Problem to solve: Write each line out a second time, exactly as shown below.

************

/-- Memory reads and writes: a read at an aligned address gives the word at slot address / 8, and on
canonical memory an aligned write is read back and leaves every other address as it was; a misaligned
address fails with AlignmentError on both and nothing is written (R42, R43). -/
def Obligations.MemoryReadAfterWrite : Prop :=
  ∀ (m : Memory) (addr v : Word), m.wf = true →
    (addr.toNat % 8 = 0 → memRead m addr = .ok (m.get (addr.toNat / 8)) ∧
      ∃ m', memWrite m addr v = .ok m' ∧ memRead m' addr = .ok v ∧
      (∀ a, a ≠ addr → memRead m' a = memRead m a)) ∧
    (addr.toNat % 8 ≠ 0 → memWrite m addr v = .error (.alignmentError addr) ∧
      memRead m addr = .error (.alignmentError addr))

/-- The occupied set: on canonical memory `get_used()` lists exactly the slots that hold a non-zero word,
strictly ascending; a write of 0 removes its slot from it, any other write adds it, and no other slot
comes or goes (R44; the order is decision D26). -/
def Obligations.OccupiedSetIsTheNonZeroSlots : Prop :=
  ∀ (m : Memory), m.wf = true →
    (∀ k, k ∈ m.used ↔ m.get k ≠ 0#64) ∧ m.used.Pairwise (· < ·) ∧
    (∀ (slot : Slot) (v : Word) (k : Nat), k ∈ (m.set slot.toNat v).used ↔
      (k = slot.toNat ∧ v ≠ 0#64) ∨ (k ≠ slot.toNat ∧ k ∈ m.used))

/-- A load sees the last store: after STUR of a register at an address, an LDUR at the same effective
address as its next tick's instruction gives that register's stored value (R50, R148). -/
def Obligations.LoadSeesTheStoreBeforeIt : Prop :=
  ∀ (s t u : State) (rt rn rt' rn' : RegIdx) (off off' : BitVec 9), s.wf = true →
    exec (.stur rt rn off) s = .next t → exec (.ldur rt' rn' off') t = .next u →
    t.effectiveAddress rn' off' = s.effectiveAddress rn off → rt' ≠ 31#5 →
    u.readReg rt' = s.readReg rt

/-- The result of ADD, SUB, ADDI and SUBI is the sum or difference mod 2^64 of the operands read as signed
and of the operands read as unsigned alike, whichever way the result is read (the inference of R96; that
the immediate's two readings are equal is R99's and R100's). -/
def Obligations.SignedAndUnsignedReadingsAgree : Prop :=
  ∀ (rd rn rm : RegIdx) (imm : BitVec 12) (s : State), rd ≠ 31#5 →
    (∃ t, exec (.add rd rn rm) s = .next t ∧
      (t.readReg rd).toInt % 2 ^ 64 = ((s.readReg rn).toInt + (s.readReg rm).toInt) % 2 ^ 64 ∧
      (t.readReg rd).toInt % 2 ^ 64 =
        (((s.readReg rn).toNat : Int) + (s.readReg rm).toNat) % 2 ^ 64) ∧
    (∃ t, exec (.sub rd rn rm) s = .next t ∧
      (t.readReg rd).toInt % 2 ^ 64 = ((s.readReg rn).toInt - (s.readReg rm).toInt) % 2 ^ 64 ∧
      (t.readReg rd).toInt % 2 ^ 64 =
        (((s.readReg rn).toNat : Int) - (s.readReg rm).toNat) % 2 ^ 64) ∧
    (∃ t, exec (.addi rd rn imm) s = .next t ∧
      (t.readReg rd).toInt % 2 ^ 64 = ((s.readReg rn).toInt + imm.toNat) % 2 ^ 64 ∧
      (t.readReg rd).toInt % 2 ^ 64 = (((s.readReg rn).toNat : Int) + imm.toNat) % 2 ^ 64) ∧
    (∃ t, exec (.subi rd rn imm) s = .next t ∧
      (t.readReg rd).toInt % 2 ^ 64 = ((s.readReg rn).toInt - imm.toNat) % 2 ^ 64 ∧
      (t.readReg rd).toInt % 2 ^ 64 = (((s.readReg rn).toNat : Int) - imm.toNat) % 2 ^ 64)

************

Solved problem:
/-- Memory reads and writes: a read at an aligned address gives the word at slot address / 8, and on
canonical memory an aligned write is read back and leaves every other address as it was; a misaligned
address fails with AlignmentError on both and nothing is written (R42, R43). -/
def Obligations.MemoryReadAfterWrite : Prop :=
  ∀ (m : Memory) (addr v : Word), m.wf = true →
    (addr.toNat % 8 = 0 → memRead m addr = .ok (m.get (addr.toNat / 8)) ∧
      ∃ m', memWrite m addr v = .ok m' ∧ memRead m' addr = .ok v ∧
      (∀ a, a ≠ addr → memRead m' a = memRead m a)) ∧
    (addr.toNat % 8 ≠ 0 → memWrite m addr v = .error (.alignmentError addr) ∧
      memRead m addr = .error (.alignmentError addr))

/-- The occupied set: on canonical memory `get_used()` lists exactly the slots that hold a non-zero word,
strictly ascending; a write of 0 removes its slot from it, any other write adds it, and no other slot
comes or goes (R44; the order is decision D26). -/
def Obligations.OccupiedSetIsTheNonZeroSlots : Prop :=
  ∀ (m : Memory), m.wf = true →
    (∀ k, k ∈ m.used ↔ m.get k ≠ 0#64) ∧ m.used.Pairwise (· < ·) ∧
    (∀ (slot : Slot) (v : Word) (k : Nat), k ∈ (m.set slot.toNat v).used ↔
      (k = slot.toNat ∧ v ≠ 0#64) ∨ (k ≠ slot.toNat ∧ k ∈ m.used))

/-- A load sees the last store: after STUR of a register at an address, an LDUR at the same effective
address as its next tick's instruction gives that register's stored value (R50, R148). -/
def Obligations.LoadSeesTheStoreBeforeIt : Prop :=
  ∀ (s t u : State) (rt rn rt' rn' : RegIdx) (off off' : BitVec 9), s.wf = true →
    exec (.stur rt rn off) s = .next t → exec (.ldur rt' rn' off') t = .next u →
    t.effectiveAddress rn' off' = s.effectiveAddress rn off → rt' ≠ 31#5 →
    u.readReg rt' = s.readReg rt

/-- The result of ADD, SUB, ADDI and SUBI is the sum or difference mod 2^64 of the operands read as signed
and of the operands read as unsigned alike, whichever way the result is read (the inference of R96; that
the immediate's two readings are equal is R99's and R100's). -/
def Obligations.SignedAndUnsignedReadingsAgree : Prop :=
  ∀ (rd rn rm : RegIdx) (imm : BitVec 12) (s : State), rd ≠ 31#5 →
    (∃ t, exec (.add rd rn rm) s = .next t ∧
      (t.readReg rd).toInt % 2 ^ 64 = ((s.readReg rn).toInt + (s.readReg rm).toInt) % 2 ^ 64 ∧
      (t.readReg rd).toInt % 2 ^ 64 =
        (((s.readReg rn).toNat : Int) + (s.readReg rm).toNat) % 2 ^ 64) ∧
    (∃ t, exec (.sub rd rn rm) s = .next t ∧
      (t.readReg rd).toInt % 2 ^ 64 = ((s.readReg rn).toInt - (s.readReg rm).toInt) % 2 ^ 64 ∧
      (t.readReg rd).toInt % 2 ^ 64 =
        (((s.readReg rn).toNat : Int) - (s.readReg rm).toNat) % 2 ^ 64) ∧
    (∃ t, exec (.addi rd rn imm) s = .next t ∧
      (t.readReg rd).toInt % 2 ^ 64 = ((s.readReg rn).toInt + imm.toNat) % 2 ^ 64 ∧
      (t.readReg rd).toInt % 2 ^ 64 = (((s.readReg rn).toNat : Int) + imm.toNat) % 2 ^ 64) ∧
    (∃ t, exec (.subi rd rn imm) s = .next t ∧
      (t.readReg rd).toInt % 2 ^ 64 = ((s.readReg rn).toInt - imm.toNat) % 2 ^ 64 ∧
      (t.readReg rd).toInt % 2 ^ 64 = (((s.readReg rn).toNat : Int) - imm.toNat) % 2 ^ 64)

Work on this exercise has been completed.